§ **WHAT YOU SHOULD DO**: Reproduce the entries below in full, word for word.

Saved entries:
/-- R22, R23: the negative half-cycle begins: outside BLACK each channel adds its level to its count, and conducts and takes
64 off where the sum reaches 64; in BLACK the pattern is not stepped. -/
def Obligations.HalfCycleStepsThePattern : Prop :=
  ∀ (s : State) (m : Nat), s.held = false → s.reg.midpoint = some m →
    Completes .halfCycleMidpoint s fun t =>
      (s.reg.station ≠ .black → ∀ i : Fin 4,
          t.reg.conducting[i] = decide (64 ≤ s.reg.counts[i] + s.reg.levels[i])
            ∧ t.reg.counts[i] =
              if 64 ≤ s.reg.counts[i] + s.reg.levels[i] then s.reg.counts[i] + s.reg.levels[i] - 64
              else s.reg.counts[i] + s.reg.levels[i])
        ∧ (s.reg.station = .black → t.reg.conducting = s.reg.conducting ∧ t.reg.counts = s.reg.counts)
        ∧ t = { s with
                now := max s.now m
                reg := { s.reg with midpoint := none, conducting := t.reg.conducting, counts := t.reg.counts } }

/-- R3, R7, R31: 100 ms of silence: the history is emptied, both runs are 0 and the next crossing is a reference crossing; a
station not BLACK enters BLACK at full ballast, with no reason, and the change is reported, in the model's order (log 38). -/
def Obligations.SilenceDeclaresWaveformLoss : Prop :=
  ∀ (s : State) (m : Nat), s.held = false → s.reg.lastCrossing = some m →
    Completes .silenceExpiry s fun t =>
      t.reg.history = [] ∧ t.reg.discardRun = 0 ∧ t.reg.validRun = 0 ∧ t.reg.lastCrossing = none
        ∧ t.reg.station = .black ∧ t.reg.tripLatch = s.reg.tripLatch
        ∧ (s.reg.station = .black → t.transit = s.transit ∧ t.reg.bd = s.reg.bd ∧ t.reg.levels = s.reg.levels)
        ∧ (s.reg.station ≠ .black →
            Enters s t .black .empty ∧ t.reg.ratings = s.set.tables.channels.rating ∧ t.reg.bd = t.capacity
              ∧ t.reg.levels = #v[64, 64, 64, 64] ∧ t.reg.counts = #v[0, 0, 0, 0]
              ∧ t.reg.conducting = #v[true, true, true, true] ∧ t.reg.quiet = false)
        ∧ t = { s with now := max s.now (m + 100000), reg := t.reg, transit := t.transit }
        ∧ t = State.waveformLoss { s with now := max s.now (m + 100000), reg := { s.reg with lastCrossing := none } }

/-- R5, R6, R9, R10, R12, R13, R15: the state that follows the expiry of each timing of the station state machine, by the
station state; that the expiry of one that does not run does nothing (log 20); and which timings expire at the test after a
THRESHOLDS commit. That a shed or fast timing that runs out in RUNAWAY only becomes complete is log 17, and the order of the
seven reports of a change is log 38. -/
def Obligations.TimingsMoveTheStation : Prop :=
  (∀ s : State, s.held = false →
      let stopped (t : Timing) (i : Instr) : Prop := (∀ since : Nat, t ≠ .running since) → exec i s = .next s
      let reached (t : Timing) (delay : Nat) (i : Instr) : List Instr :=
        if ∃ since ∈ t.start?, since + delay ≤ s.clock then [i] else []
      let th := s.reg.inForce
      let due : List Instr :=
        reached s.reg.trip (10 * th.tripDelay) .tripTimingExpiry
          ++ reached s.reg.warmBand (100 * th.warmUp) .warmBandExpiry
          ++ reached s.reg.shed (10 * th.shedDelay) .shedTimingExpiry
          ++ reached s.reg.fast (10 * th.fastDelay) .fastTimingExpiry
          ++ reached s.reg.recovery (10 * th.recoveryTime) .recoveryTimingExpiry
          ++ reached s.reg.runaway (10 * th.runawayDelay) .runawayTimingExpiry
      stopped s.reg.warmBand .warmBandExpiry ∧ stopped s.reg.shed .shedTimingExpiry
        ∧ stopped s.reg.fast .fastTimingExpiry ∧ stopped s.reg.recovery .recoveryTimingExpiry
        ∧ stopped s.reg.runaway .runawayTimingExpiry ∧ stopped s.reg.trip .tripTimingExpiry
        ∧ (due = [] → s.expireReached = s)
        ∧ (0 < th.tripDelay → 0 < th.warmUp → 0 < th.shedDelay → 0 < th.fastDelay → 0 < th.recoveryTime →
            0 < th.runawayDelay → ∀ i : Instr, due = [i] → exec i s = .next s.expireReached))
  ∧ ∀ (s : State) (since : Nat), s.held = false →
    let at_ (delay : Nat) (reg : Regulator) : State := { s with now := max s.now ((since + delay) * 10000), reg := reg }
    let raised (u : State) : State :=
      if s.reg.station = .regulating then stationEntered u .deficit { s.reg.reasons with frequency := true }
      else if s.reg.station = .deficit then
        { u with reg := { u.reg with reasons := { s.reg.reasons with frequency := true } } }
      else u
    (s.reg.warmBand = .running since → s.reg.station = .warming →
        exec .warmBandExpiry s =
          .next (stationEntered (at_ (100 * s.reg.inForce.warmUp) { s.reg with warmBand := .complete since }) .regulating
            .empty))
      ∧ (s.reg.shed = .running since →
          exec .shedTimingExpiry s =
            .next (raised (at_ (10 * s.reg.inForce.shedDelay) { s.reg with shed := .complete since })))
      ∧ (s.reg.fast = .running since →
          exec .fastTimingExpiry s =
            .next (raised (at_ (10 * s.reg.inForce.fastDelay) { s.reg with fast := .complete since })))
      ∧ (s.reg.recovery = .running since →
          let u := at_ (10 * s.reg.inForce.recoveryTime) { s.reg with recovery := .complete since }
          let leaves : Prop := s.reg.station = .deficit ∧ s.reg.reasons.budget = false
          (leaves → exec .recoveryTimingExpiry s = .next (stationEntered u .regulating .empty))
            ∧ (¬ leaves → exec .recoveryTimingExpiry s = .next u))
      ∧ (s.reg.runaway = .running since → s.reg.station = .regulating →
          exec .runawayTimingExpiry s =
            .next (stationEntered (at_ (10 * s.reg.inForce.runawayDelay) { s.reg with runaway := .complete since }) .runaway
              .empty))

§ **RESULT OF THE TASK**:
/-- R22, R23: the negative half-cycle begins: outside BLACK each channel adds its level to its count, and conducts and takes
64 off where the sum reaches 64; in BLACK the pattern is not stepped. -/
def Obligations.HalfCycleStepsThePattern : Prop :=
  ∀ (s : State) (m : Nat), s.held = false → s.reg.midpoint = some m →
    Completes .halfCycleMidpoint s fun t =>
      (s.reg.station ≠ .black → ∀ i : Fin 4,
          t.reg.conducting[i] = decide (64 ≤ s.reg.counts[i] + s.reg.levels[i])
            ∧ t.reg.counts[i] =
              if 64 ≤ s.reg.counts[i] + s.reg.levels[i] then s.reg.counts[i] + s.reg.levels[i] - 64
              else s.reg.counts[i] + s.reg.levels[i])
        ∧ (s.reg.station = .black → t.reg.conducting = s.reg.conducting ∧ t.reg.counts = s.reg.counts)
        ∧ t = { s with
                now := max s.now m
                reg := { s.reg with midpoint := none, conducting := t.reg.conducting, counts := t.reg.counts } }

/-- R3, R7, R31: 100 ms of silence: the history is emptied, both runs are 0 and the next crossing is a reference crossing; a
station not BLACK enters BLACK at full ballast, with no reason, and the change is reported, in the model's order (log 38). -/
def Obligations.SilenceDeclaresWaveformLoss : Prop :=
  ∀ (s : State) (m : Nat), s.held = false → s.reg.lastCrossing = some m →
    Completes .silenceExpiry s fun t =>
      t.reg.history = [] ∧ t.reg.discardRun = 0 ∧ t.reg.validRun = 0 ∧ t.reg.lastCrossing = none
        ∧ t.reg.station = .black ∧ t.reg.tripLatch = s.reg.tripLatch
        ∧ (s.reg.station = .black → t.transit = s.transit ∧ t.reg.bd = s.reg.bd ∧ t.reg.levels = s.reg.levels)
        ∧ (s.reg.station ≠ .black →
            Enters s t .black .empty ∧ t.reg.ratings = s.set.tables.channels.rating ∧ t.reg.bd = t.capacity
              ∧ t.reg.levels = #v[64, 64, 64, 64] ∧ t.reg.counts = #v[0, 0, 0, 0]
              ∧ t.reg.conducting = #v[true, true, true, true] ∧ t.reg.quiet = false)
        ∧ t = { s with now := max s.now (m + 100000), reg := t.reg, transit := t.transit }
        ∧ t = State.waveformLoss { s with now := max s.now (m + 100000), reg := { s.reg with lastCrossing := none } }

/-- R5, R6, R9, R10, R12, R13, R15: the state that follows the expiry of each timing of the station state machine, by the
station state; that the expiry of one that does not run does nothing (log 20); and which timings expire at the test after a
THRESHOLDS commit. That a shed or fast timing that runs out in RUNAWAY only becomes complete is log 17, and the order of the
seven reports of a change is log 38. -/
def Obligations.TimingsMoveTheStation : Prop :=
  (∀ s : State, s.held = false →
      let stopped (t : Timing) (i : Instr) : Prop := (∀ since : Nat, t ≠ .running since) → exec i s = .next s
      let reached (t : Timing) (delay : Nat) (i : Instr) : List Instr :=
        if ∃ since ∈ t.start?, since + delay ≤ s.clock then [i] else []
      let th := s.reg.inForce
      let due : List Instr :=
        reached s.reg.trip (10 * th.tripDelay) .tripTimingExpiry
          ++ reached s.reg.warmBand (100 * th.warmUp) .warmBandExpiry
          ++ reached s.reg.shed (10 * th.shedDelay) .shedTimingExpiry
          ++ reached s.reg.fast (10 * th.fastDelay) .fastTimingExpiry
          ++ reached s.reg.recovery (10 * th.recoveryTime) .recoveryTimingExpiry
          ++ reached s.reg.runaway (10 * th.runawayDelay) .runawayTimingExpiry
      stopped s.reg.warmBand .warmBandExpiry ∧ stopped s.reg.shed .shedTimingExpiry
        ∧ stopped s.reg.fast .fastTimingExpiry ∧ stopped s.reg.recovery .recoveryTimingExpiry
        ∧ stopped s.reg.runaway .runawayTimingExpiry ∧ stopped s.reg.trip .tripTimingExpiry
        ∧ (due = [] → s.expireReached = s)
        ∧ (0 < th.tripDelay → 0 < th.warmUp → 0 < th.shedDelay → 0 < th.fastDelay → 0 < th.recoveryTime →
            0 < th.runawayDelay → ∀ i : Instr, due = [i] → exec i s = .next s.expireReached))
  ∧ ∀ (s : State) (since : Nat), s.held = false →
    let at_ (delay : Nat) (reg : Regulator) : State := { s with now := max s.now ((since + delay) * 10000), reg := reg }
    let raised (u : State) : State :=
      if s.reg.station = .regulating then stationEntered u .deficit { s.reg.reasons with frequency := true }
      else if s.reg.station = .deficit then
        { u with reg := { u.reg with reasons := { s.reg.reasons with frequency := true } } }
      else u
    (s.reg.warmBand = .running since → s.reg.station = .warming →
        exec .warmBandExpiry s =
          .next (stationEntered (at_ (100 * s.reg.inForce.warmUp) { s.reg with warmBand := .complete since }) .regulating
            .empty))
      ∧ (s.reg.shed = .running since →
          exec .shedTimingExpiry s =
            .next (raised (at_ (10 * s.reg.inForce.shedDelay) { s.reg with shed := .complete since })))
      ∧ (s.reg.fast = .running since →
          exec .fastTimingExpiry s =
            .next (raised (at_ (10 * s.reg.inForce.fastDelay) { s.reg with fast := .complete since })))
      ∧ (s.reg.recovery = .running since →
          let u := at_ (10 * s.reg.inForce.recoveryTime) { s.reg with recovery := .complete since }
          let leaves : Prop := s.reg.station = .deficit ∧ s.reg.reasons.budget = false
          (leaves → exec .recoveryTimingExpiry s = .next (stationEntered u .regulating .empty))
            ∧ (¬ leaves → exec .recoveryTimingExpiry s = .next u))
      ∧ (s.reg.runaway = .running since → s.reg.station = .regulating →
          exec .runawayTimingExpiry s =
            .next (stationEntered (at_ (10 * s.reg.inForce.runawayDelay) { s.reg with runaway := .complete since }) .runaway
              .empty))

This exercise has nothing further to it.